- YOUR GOAL -
Look through the lines below and extract any with the word "each".
═══
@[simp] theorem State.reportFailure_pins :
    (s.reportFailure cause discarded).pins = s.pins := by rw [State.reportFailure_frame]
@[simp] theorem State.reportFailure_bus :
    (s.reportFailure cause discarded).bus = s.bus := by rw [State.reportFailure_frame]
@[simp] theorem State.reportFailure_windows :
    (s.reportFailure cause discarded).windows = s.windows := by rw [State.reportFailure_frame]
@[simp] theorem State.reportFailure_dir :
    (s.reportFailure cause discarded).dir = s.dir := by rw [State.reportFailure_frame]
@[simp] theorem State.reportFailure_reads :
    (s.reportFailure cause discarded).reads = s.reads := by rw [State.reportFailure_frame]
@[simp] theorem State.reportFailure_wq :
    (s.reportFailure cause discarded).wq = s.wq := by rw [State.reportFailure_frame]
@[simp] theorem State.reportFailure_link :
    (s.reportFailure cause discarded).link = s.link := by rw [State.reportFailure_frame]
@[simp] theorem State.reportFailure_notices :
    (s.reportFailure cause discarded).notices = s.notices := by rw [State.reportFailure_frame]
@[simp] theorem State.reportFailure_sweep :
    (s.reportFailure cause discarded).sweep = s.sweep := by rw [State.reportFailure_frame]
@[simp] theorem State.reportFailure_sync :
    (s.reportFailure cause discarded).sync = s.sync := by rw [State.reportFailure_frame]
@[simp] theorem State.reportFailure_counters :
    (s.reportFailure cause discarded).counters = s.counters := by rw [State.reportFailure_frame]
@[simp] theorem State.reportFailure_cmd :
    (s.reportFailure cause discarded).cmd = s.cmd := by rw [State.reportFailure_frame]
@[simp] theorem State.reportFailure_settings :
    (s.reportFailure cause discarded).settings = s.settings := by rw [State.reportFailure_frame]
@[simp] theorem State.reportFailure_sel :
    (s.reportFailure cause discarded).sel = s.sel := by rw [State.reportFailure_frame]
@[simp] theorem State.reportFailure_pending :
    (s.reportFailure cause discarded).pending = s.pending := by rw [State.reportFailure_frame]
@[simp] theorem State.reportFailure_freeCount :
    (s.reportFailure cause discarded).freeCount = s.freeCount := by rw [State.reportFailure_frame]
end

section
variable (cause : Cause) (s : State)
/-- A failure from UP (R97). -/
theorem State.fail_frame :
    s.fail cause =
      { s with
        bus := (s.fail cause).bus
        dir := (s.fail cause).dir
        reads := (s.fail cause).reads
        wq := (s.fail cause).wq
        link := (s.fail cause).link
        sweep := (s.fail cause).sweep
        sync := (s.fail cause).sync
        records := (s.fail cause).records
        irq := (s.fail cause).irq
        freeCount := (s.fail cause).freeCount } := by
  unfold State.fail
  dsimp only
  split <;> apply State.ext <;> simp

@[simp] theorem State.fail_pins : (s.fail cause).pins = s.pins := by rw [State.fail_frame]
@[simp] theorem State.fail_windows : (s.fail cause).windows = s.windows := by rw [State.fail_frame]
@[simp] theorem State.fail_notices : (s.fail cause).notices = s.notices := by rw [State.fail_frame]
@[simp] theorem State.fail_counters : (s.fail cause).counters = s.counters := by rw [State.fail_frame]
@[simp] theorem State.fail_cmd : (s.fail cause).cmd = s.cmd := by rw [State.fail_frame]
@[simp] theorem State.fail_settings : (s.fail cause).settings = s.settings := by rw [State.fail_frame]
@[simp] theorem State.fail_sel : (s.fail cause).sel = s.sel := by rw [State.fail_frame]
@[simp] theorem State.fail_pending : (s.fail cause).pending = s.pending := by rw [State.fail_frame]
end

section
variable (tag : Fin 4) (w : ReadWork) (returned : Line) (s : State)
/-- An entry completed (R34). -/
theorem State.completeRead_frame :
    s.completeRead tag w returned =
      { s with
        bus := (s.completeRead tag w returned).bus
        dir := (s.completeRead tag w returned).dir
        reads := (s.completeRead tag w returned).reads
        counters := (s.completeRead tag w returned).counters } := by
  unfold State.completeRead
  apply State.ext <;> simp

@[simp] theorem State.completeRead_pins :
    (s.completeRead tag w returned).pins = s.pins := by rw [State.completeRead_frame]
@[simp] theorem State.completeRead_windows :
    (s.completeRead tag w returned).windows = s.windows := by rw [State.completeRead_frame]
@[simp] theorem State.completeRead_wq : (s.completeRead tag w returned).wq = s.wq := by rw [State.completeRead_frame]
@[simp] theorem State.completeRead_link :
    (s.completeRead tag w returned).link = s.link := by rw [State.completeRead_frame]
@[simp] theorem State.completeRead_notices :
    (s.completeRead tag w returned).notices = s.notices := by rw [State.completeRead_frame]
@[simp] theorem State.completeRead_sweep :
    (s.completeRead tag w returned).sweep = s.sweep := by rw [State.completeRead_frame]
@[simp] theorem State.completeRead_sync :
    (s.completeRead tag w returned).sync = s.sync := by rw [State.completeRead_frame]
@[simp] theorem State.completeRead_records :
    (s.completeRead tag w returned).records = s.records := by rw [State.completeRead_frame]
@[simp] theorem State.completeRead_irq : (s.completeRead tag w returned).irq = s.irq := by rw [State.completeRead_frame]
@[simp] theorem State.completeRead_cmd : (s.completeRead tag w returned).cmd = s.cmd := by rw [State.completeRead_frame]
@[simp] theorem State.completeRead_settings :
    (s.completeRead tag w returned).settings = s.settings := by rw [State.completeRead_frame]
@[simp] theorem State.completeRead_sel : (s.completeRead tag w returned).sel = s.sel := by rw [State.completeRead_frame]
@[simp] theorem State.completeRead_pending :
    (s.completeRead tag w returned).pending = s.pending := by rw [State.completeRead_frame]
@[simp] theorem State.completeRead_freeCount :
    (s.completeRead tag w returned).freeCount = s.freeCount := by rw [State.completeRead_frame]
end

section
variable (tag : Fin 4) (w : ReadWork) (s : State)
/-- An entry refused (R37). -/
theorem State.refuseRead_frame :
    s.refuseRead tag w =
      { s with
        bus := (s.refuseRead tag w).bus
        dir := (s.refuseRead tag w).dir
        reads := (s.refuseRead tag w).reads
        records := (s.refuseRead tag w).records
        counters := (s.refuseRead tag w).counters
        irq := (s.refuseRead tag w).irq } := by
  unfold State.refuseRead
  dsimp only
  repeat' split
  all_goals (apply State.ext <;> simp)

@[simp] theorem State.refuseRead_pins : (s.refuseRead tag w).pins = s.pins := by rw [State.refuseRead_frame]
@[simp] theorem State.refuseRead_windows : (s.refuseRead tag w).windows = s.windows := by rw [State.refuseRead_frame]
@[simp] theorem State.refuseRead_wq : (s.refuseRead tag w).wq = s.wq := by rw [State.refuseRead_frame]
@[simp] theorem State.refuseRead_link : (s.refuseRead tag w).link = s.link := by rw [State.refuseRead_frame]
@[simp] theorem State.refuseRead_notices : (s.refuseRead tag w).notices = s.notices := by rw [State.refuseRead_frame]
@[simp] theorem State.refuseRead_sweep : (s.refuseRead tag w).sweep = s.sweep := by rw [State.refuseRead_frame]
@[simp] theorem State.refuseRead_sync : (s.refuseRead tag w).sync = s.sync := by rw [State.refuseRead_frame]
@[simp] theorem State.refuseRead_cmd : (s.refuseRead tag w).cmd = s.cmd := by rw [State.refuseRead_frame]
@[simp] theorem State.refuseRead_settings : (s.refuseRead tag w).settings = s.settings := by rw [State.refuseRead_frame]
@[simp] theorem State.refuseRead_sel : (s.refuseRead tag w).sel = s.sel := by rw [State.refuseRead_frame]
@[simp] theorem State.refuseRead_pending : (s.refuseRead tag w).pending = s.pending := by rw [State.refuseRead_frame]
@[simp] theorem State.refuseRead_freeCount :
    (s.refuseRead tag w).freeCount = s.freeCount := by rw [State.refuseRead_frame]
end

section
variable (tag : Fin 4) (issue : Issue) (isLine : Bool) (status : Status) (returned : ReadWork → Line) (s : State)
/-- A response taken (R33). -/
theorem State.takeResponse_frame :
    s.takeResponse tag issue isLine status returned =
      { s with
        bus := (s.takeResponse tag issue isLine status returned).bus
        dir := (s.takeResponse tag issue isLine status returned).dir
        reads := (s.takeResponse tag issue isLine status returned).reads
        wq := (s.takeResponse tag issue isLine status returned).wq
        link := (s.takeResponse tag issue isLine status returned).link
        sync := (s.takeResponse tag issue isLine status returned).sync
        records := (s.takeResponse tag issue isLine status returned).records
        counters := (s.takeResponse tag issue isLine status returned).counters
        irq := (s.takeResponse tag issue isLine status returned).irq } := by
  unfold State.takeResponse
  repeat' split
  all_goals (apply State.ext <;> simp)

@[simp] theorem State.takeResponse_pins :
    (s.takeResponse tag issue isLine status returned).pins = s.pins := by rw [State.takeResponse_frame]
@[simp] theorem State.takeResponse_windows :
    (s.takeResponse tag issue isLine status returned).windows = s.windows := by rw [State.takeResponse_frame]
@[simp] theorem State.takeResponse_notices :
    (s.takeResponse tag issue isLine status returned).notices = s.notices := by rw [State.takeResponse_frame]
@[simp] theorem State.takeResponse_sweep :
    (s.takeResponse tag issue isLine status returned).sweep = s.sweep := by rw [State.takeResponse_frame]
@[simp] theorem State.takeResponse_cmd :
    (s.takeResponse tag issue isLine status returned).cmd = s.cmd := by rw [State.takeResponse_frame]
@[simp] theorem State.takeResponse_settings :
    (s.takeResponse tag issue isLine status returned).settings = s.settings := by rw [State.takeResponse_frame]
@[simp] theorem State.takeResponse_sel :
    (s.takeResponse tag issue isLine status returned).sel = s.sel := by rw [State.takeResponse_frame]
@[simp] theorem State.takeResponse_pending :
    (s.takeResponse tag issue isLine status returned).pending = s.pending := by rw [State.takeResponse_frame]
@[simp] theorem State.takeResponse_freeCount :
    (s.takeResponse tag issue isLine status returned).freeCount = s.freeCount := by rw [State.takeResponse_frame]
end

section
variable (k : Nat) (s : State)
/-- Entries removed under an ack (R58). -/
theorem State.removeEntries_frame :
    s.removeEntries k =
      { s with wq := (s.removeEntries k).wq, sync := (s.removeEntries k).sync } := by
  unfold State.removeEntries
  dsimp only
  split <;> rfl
═══
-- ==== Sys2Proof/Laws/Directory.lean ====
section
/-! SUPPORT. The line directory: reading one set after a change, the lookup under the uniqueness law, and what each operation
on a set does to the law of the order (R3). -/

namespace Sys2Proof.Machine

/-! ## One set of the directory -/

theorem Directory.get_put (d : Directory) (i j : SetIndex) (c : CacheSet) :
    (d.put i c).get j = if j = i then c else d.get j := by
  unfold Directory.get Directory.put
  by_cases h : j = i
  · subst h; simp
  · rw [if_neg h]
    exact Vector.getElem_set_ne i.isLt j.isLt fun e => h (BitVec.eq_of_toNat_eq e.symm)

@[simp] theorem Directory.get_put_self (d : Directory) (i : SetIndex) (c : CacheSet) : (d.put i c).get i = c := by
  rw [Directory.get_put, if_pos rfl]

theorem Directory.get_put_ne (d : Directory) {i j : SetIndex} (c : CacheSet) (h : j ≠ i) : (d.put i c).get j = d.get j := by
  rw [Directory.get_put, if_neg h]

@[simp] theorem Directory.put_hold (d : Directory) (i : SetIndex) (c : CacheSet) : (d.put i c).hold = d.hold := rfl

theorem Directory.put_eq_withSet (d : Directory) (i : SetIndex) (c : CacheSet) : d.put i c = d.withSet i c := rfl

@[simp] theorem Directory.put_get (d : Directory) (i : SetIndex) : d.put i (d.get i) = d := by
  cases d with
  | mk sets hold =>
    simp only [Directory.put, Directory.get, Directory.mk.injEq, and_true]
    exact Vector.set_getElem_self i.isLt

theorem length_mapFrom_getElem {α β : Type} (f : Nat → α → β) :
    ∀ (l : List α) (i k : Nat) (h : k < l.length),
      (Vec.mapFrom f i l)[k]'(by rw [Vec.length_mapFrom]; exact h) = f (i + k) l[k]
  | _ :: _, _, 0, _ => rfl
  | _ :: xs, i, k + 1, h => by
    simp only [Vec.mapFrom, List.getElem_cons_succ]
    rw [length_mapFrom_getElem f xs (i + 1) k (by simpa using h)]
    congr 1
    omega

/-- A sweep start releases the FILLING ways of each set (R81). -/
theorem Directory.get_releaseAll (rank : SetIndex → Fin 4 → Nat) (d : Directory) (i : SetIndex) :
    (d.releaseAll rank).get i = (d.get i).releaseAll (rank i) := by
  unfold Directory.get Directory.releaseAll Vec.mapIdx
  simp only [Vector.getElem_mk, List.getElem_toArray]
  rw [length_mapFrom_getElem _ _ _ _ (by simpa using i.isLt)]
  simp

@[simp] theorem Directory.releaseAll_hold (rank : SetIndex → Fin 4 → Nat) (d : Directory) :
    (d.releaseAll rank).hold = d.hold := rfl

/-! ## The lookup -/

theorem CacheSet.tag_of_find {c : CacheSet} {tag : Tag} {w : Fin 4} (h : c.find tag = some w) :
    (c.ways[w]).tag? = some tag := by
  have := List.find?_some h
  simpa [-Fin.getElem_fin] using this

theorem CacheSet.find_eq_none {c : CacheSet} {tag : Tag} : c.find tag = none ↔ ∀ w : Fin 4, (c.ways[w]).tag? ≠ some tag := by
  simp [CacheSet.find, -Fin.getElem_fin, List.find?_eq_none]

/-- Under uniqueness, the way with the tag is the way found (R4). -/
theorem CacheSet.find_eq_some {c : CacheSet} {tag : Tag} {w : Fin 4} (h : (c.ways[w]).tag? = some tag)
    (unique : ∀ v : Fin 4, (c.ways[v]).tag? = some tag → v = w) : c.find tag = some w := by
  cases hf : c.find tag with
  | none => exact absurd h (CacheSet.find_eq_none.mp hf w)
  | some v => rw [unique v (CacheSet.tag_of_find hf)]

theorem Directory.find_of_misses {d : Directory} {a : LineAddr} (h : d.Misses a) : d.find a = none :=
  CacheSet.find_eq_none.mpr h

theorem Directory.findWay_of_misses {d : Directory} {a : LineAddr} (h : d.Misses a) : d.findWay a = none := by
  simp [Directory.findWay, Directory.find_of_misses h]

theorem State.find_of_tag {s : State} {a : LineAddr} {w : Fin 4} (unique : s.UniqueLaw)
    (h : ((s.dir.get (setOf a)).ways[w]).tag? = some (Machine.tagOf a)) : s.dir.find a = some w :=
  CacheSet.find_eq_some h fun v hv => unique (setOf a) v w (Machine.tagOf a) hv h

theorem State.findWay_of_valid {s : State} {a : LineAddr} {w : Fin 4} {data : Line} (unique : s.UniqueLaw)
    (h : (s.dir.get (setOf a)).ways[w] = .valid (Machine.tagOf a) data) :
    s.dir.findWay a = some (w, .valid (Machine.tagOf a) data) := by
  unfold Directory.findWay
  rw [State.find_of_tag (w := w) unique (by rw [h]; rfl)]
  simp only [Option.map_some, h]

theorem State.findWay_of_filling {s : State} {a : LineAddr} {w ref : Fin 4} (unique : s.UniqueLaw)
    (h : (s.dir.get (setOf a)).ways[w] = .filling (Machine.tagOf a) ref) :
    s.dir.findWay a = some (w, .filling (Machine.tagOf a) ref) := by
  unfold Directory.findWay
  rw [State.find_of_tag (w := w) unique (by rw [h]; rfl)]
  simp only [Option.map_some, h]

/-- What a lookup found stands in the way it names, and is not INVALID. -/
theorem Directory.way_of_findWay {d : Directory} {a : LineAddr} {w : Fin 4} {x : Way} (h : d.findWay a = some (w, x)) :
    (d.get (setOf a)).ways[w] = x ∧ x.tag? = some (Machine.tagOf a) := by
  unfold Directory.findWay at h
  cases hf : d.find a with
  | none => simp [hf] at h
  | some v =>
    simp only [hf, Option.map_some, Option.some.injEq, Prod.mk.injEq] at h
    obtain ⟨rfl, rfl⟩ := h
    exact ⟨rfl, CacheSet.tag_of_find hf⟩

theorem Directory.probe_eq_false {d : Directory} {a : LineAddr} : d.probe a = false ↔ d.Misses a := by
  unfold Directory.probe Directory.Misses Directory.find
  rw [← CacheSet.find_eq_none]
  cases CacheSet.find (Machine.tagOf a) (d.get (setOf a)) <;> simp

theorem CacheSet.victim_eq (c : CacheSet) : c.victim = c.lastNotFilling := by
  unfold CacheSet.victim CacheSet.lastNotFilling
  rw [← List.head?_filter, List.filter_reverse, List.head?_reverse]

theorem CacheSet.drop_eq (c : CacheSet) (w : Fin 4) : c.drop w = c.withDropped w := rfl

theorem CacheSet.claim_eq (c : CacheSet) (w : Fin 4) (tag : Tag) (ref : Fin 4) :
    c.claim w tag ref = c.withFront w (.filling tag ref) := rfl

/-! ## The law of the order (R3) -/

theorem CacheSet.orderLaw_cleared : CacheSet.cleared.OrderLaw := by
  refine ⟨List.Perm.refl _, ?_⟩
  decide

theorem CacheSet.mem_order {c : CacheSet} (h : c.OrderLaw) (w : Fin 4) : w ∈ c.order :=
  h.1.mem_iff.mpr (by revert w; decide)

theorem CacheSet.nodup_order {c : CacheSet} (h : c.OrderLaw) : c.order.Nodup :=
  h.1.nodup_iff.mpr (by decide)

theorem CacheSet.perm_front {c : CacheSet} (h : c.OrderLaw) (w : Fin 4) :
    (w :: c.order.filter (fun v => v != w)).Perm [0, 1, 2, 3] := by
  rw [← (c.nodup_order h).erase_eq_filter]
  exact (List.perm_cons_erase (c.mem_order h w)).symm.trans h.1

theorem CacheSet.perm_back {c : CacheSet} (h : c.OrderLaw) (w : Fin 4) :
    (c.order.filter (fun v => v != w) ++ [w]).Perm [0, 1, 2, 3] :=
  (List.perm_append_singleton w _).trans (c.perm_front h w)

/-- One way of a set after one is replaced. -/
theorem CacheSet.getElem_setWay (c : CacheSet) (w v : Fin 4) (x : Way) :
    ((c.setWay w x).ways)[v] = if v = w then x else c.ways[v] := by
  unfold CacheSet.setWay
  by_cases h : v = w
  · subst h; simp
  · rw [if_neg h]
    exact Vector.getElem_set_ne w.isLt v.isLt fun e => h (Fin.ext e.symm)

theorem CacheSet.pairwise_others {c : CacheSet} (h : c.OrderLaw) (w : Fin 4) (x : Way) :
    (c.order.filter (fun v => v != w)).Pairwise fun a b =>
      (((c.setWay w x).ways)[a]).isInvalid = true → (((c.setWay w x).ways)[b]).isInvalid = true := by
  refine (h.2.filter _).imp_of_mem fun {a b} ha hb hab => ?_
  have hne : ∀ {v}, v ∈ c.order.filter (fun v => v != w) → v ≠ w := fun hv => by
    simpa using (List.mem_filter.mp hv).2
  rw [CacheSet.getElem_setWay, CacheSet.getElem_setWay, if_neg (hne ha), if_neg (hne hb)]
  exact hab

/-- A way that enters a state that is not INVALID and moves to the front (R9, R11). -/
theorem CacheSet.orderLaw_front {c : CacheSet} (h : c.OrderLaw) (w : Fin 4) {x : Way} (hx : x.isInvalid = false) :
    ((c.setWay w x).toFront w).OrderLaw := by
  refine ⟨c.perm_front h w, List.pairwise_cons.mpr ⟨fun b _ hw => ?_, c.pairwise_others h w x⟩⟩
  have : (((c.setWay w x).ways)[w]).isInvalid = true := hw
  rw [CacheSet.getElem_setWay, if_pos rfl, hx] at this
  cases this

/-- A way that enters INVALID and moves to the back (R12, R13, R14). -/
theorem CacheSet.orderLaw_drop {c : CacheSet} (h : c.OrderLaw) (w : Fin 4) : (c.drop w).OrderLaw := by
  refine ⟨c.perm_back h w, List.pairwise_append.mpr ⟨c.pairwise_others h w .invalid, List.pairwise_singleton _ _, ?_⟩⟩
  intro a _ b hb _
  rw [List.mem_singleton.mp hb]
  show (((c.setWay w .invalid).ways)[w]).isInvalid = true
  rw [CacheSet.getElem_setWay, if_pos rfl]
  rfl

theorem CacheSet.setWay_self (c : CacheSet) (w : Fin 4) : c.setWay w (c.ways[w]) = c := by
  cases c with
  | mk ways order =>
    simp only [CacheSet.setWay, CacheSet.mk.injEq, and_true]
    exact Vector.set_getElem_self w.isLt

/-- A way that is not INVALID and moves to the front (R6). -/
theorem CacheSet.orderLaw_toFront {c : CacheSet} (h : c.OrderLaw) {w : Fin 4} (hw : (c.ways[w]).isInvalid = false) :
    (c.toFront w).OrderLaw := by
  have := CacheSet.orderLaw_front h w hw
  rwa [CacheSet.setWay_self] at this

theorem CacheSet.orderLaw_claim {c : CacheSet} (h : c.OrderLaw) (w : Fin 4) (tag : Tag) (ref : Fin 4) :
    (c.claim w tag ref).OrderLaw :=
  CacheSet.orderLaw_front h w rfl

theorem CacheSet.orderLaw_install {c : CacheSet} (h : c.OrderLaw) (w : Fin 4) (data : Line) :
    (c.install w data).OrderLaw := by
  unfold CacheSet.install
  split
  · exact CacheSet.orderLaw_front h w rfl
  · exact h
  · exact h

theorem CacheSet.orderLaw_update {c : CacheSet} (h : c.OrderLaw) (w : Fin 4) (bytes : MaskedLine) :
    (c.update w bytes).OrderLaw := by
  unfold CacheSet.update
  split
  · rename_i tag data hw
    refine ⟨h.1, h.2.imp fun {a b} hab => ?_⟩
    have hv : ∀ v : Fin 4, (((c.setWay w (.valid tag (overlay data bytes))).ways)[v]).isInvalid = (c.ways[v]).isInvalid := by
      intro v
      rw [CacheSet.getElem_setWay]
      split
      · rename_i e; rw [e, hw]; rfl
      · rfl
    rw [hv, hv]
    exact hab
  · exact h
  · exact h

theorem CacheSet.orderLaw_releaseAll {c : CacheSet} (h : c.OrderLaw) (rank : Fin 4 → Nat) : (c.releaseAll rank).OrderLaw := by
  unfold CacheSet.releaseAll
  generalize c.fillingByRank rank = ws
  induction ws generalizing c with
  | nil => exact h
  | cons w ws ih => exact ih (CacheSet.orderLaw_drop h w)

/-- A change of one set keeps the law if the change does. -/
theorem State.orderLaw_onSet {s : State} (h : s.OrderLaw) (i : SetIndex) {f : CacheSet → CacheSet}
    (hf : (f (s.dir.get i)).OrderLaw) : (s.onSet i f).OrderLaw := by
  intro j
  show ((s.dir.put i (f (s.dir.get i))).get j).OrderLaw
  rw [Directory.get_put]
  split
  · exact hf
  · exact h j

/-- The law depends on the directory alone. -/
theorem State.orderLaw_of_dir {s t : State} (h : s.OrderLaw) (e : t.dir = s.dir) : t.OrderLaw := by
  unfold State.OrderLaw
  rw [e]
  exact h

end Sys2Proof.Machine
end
═══
- WRITTEN ANSWER -
/-! SUPPORT. The line directory: reading one set after a change, the lookup under the uniqueness law, and what each operation
/-- A sweep start releases the FILLING ways of each set (R81). -/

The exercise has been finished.